__Prompt__
If a line of the records holds the word "hostHeld", copy it out.

▶

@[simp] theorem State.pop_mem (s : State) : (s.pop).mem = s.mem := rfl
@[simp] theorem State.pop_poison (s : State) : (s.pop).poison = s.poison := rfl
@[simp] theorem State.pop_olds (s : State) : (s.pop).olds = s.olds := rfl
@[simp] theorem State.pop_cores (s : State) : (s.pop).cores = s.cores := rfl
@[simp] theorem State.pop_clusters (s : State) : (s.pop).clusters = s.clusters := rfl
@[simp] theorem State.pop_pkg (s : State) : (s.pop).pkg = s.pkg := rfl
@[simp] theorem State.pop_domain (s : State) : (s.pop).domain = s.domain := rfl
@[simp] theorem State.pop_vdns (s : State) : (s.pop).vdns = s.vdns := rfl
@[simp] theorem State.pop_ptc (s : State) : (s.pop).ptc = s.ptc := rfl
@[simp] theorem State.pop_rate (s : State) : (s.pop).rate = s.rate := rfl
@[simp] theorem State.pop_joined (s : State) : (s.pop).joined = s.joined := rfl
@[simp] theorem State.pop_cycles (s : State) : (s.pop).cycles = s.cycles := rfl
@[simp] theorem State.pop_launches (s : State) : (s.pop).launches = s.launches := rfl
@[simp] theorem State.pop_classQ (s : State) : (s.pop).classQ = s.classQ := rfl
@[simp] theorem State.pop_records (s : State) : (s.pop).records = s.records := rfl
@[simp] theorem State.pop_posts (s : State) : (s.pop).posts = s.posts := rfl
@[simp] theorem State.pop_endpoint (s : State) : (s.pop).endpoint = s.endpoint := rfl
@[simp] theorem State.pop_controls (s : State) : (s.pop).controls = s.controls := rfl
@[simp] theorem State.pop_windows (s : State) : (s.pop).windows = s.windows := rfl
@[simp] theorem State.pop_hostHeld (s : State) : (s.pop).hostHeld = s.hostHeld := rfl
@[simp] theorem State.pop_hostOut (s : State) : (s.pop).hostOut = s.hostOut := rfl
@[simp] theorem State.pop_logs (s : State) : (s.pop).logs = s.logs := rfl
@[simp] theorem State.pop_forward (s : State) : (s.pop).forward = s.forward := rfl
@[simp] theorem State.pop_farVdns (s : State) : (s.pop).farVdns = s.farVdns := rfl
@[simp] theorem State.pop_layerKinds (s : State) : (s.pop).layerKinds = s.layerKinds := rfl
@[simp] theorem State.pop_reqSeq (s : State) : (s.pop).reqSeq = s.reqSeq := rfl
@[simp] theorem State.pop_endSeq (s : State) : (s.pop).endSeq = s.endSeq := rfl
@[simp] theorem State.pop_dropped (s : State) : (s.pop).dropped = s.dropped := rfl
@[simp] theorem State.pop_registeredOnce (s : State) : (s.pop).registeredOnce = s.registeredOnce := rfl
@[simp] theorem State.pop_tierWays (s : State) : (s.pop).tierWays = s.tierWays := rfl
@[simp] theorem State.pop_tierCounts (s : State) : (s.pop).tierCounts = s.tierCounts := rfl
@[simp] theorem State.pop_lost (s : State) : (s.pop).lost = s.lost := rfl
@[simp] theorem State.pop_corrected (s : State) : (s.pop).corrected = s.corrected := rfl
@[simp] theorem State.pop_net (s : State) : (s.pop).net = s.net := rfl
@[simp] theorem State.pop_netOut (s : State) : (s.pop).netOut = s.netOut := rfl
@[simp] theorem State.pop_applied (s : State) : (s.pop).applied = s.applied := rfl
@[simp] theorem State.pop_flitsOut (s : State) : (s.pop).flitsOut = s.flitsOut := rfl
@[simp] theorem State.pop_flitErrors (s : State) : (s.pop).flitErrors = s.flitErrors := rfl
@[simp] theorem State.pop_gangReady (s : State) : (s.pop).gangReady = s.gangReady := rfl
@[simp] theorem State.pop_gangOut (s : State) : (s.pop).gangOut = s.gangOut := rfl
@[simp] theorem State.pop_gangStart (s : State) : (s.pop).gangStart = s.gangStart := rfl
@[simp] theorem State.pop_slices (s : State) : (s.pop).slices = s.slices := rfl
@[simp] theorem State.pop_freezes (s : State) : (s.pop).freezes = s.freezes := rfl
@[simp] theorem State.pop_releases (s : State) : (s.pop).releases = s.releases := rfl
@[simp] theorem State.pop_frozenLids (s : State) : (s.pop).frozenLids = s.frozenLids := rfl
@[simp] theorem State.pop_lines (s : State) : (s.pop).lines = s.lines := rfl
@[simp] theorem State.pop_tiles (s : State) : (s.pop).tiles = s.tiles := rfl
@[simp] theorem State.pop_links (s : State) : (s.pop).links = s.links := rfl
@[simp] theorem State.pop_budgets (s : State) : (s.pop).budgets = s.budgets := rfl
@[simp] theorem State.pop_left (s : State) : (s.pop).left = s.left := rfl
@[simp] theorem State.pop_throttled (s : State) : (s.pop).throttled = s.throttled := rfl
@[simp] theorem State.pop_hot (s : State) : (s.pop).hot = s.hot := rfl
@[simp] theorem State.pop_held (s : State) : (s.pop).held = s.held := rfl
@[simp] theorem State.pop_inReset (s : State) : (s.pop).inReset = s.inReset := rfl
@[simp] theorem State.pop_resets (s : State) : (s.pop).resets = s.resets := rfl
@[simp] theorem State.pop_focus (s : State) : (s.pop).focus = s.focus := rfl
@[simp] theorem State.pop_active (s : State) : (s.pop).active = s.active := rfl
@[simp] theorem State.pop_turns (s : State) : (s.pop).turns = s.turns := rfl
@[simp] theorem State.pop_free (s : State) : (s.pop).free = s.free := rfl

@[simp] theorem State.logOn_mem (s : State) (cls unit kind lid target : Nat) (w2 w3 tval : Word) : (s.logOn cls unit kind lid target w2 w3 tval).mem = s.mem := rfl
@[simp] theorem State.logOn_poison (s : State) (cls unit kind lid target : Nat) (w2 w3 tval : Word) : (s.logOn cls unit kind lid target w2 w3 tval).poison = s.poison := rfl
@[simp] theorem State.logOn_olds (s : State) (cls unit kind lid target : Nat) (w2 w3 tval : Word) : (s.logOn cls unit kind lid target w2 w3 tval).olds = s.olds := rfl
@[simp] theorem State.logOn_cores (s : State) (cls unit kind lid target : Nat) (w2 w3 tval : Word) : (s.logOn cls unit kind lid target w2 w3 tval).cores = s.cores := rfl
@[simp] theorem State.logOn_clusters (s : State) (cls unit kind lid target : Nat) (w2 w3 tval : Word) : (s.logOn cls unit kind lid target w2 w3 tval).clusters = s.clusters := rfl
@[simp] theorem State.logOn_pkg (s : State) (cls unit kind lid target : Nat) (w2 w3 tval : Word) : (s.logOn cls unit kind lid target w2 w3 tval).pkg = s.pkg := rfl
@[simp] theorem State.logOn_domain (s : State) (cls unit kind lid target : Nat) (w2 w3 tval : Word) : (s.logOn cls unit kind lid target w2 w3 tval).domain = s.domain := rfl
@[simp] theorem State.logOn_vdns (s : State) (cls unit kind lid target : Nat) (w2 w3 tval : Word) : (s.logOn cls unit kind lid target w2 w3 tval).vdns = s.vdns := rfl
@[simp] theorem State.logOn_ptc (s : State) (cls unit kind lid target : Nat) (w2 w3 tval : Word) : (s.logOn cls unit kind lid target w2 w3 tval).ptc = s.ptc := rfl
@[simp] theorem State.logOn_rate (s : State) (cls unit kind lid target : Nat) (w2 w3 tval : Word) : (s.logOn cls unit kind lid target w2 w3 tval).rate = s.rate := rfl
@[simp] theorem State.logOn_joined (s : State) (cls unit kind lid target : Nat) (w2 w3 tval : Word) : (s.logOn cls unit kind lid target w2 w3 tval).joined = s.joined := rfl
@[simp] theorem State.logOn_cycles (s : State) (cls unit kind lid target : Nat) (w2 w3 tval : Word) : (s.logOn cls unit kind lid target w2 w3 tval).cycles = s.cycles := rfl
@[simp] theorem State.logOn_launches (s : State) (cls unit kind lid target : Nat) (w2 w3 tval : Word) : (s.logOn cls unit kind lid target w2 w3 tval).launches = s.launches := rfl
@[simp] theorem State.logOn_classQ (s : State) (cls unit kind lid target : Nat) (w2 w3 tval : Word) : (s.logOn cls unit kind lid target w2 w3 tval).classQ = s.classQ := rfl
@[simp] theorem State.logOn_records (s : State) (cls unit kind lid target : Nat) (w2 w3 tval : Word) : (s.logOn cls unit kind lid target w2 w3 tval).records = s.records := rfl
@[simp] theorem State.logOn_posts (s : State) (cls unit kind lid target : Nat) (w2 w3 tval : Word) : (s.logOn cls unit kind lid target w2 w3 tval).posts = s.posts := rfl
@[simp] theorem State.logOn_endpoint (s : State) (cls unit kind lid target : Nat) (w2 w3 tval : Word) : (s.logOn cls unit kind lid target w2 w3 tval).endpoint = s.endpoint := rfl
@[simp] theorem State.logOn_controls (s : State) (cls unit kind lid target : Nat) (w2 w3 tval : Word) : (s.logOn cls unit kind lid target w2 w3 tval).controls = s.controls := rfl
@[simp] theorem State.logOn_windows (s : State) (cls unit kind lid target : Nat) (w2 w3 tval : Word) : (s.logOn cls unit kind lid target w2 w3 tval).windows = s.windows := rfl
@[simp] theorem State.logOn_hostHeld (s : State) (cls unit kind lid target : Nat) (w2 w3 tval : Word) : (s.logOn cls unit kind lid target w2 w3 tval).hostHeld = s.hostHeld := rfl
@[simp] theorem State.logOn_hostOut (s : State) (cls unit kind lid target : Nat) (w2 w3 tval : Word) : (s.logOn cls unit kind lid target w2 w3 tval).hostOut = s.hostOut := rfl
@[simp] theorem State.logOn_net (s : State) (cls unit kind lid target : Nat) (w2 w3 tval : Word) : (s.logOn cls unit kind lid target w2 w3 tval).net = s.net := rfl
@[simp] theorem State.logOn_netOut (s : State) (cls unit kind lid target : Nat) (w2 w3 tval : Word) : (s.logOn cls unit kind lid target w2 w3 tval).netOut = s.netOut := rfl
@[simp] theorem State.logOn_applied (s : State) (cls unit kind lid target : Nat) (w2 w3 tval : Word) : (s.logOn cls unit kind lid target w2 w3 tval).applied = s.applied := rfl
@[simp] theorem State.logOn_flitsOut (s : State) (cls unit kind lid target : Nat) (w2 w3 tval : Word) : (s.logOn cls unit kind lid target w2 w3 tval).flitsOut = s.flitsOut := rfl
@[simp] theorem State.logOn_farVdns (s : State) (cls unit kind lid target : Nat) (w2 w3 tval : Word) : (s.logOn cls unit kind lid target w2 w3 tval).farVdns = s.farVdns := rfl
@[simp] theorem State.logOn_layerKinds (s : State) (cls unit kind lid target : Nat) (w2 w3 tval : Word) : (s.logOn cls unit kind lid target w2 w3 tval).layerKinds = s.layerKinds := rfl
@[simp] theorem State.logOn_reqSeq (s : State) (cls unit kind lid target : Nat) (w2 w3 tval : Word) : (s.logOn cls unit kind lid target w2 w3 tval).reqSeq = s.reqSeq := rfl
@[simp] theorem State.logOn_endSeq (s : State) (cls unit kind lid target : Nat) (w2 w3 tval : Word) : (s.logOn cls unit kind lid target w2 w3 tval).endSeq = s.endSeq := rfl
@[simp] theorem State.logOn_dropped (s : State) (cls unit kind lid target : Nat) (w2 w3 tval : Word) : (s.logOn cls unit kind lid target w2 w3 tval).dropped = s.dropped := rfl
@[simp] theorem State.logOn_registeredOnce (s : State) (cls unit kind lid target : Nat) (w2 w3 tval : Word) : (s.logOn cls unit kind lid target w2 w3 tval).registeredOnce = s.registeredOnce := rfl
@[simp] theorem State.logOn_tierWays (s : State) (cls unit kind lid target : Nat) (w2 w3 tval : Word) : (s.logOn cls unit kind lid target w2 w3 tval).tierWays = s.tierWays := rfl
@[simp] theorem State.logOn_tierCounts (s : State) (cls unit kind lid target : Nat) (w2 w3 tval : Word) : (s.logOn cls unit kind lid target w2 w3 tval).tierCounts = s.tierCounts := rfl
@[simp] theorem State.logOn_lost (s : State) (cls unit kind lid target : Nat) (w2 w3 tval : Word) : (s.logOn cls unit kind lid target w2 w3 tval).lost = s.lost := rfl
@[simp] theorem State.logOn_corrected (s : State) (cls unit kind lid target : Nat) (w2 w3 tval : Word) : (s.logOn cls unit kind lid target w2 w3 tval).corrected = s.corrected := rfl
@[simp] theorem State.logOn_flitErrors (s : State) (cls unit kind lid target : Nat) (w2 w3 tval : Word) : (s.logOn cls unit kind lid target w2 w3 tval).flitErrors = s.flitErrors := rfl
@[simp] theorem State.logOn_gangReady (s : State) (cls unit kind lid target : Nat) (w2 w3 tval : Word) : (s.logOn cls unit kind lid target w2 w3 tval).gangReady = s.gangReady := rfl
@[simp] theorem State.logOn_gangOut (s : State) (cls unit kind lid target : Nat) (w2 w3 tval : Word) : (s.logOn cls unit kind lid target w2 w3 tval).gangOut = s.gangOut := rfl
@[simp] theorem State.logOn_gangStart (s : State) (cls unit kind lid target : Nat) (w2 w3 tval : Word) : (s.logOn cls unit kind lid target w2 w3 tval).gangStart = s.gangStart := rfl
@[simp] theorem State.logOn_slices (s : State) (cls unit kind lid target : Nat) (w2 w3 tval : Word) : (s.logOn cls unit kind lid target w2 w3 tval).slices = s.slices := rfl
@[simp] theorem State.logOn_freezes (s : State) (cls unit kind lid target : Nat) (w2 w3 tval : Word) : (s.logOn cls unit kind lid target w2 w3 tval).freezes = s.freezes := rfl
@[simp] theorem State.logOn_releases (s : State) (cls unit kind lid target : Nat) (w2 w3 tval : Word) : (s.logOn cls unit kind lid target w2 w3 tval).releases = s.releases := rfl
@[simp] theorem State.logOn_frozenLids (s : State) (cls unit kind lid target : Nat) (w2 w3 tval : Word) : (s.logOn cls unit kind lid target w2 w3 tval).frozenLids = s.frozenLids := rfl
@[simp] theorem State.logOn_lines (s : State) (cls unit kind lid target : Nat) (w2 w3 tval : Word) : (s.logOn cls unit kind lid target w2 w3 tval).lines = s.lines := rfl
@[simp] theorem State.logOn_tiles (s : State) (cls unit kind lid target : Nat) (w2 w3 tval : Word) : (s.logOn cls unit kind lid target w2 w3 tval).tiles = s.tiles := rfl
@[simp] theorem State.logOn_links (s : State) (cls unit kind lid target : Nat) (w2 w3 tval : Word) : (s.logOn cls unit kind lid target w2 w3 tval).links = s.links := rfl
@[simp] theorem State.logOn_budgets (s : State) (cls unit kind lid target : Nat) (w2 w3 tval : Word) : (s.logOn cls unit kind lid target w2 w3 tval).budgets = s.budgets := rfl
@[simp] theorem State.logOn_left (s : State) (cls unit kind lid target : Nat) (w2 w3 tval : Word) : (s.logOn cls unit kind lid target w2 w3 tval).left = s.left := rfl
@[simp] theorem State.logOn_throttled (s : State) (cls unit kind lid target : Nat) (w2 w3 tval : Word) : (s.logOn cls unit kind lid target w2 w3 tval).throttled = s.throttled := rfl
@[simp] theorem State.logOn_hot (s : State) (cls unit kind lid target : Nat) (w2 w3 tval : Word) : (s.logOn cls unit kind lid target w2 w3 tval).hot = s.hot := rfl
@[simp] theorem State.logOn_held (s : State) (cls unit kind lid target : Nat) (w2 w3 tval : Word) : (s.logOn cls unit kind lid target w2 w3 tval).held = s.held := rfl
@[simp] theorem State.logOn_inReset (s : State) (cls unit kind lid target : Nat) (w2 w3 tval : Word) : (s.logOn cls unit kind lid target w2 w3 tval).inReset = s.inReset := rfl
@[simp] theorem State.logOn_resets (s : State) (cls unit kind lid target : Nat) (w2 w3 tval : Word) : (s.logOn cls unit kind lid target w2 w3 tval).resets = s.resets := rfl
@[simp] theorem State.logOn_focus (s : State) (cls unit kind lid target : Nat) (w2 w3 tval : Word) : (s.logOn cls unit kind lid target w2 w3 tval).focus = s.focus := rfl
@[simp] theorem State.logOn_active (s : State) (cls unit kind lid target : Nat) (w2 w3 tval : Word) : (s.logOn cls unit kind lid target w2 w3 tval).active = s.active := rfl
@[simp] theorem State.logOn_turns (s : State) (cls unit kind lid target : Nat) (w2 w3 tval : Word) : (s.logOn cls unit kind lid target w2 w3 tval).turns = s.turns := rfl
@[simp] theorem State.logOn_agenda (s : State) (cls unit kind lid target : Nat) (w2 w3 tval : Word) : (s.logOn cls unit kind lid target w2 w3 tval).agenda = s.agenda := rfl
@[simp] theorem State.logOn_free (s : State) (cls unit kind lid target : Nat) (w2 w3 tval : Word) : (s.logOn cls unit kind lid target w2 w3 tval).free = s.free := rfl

◀

__Final answer__
@[simp] theorem State.pop_hostHeld (s : State) : (s.pop).hostHeld = s.hostHeld := rfl
@[simp] theorem State.logOn_hostHeld (s : State) (cls unit kind lid target : Nat) (w2 w3 tval : Word) : (s.logOn cls unit kind lid target w2 w3 tval).hostHeld = s.hostHeld := rfl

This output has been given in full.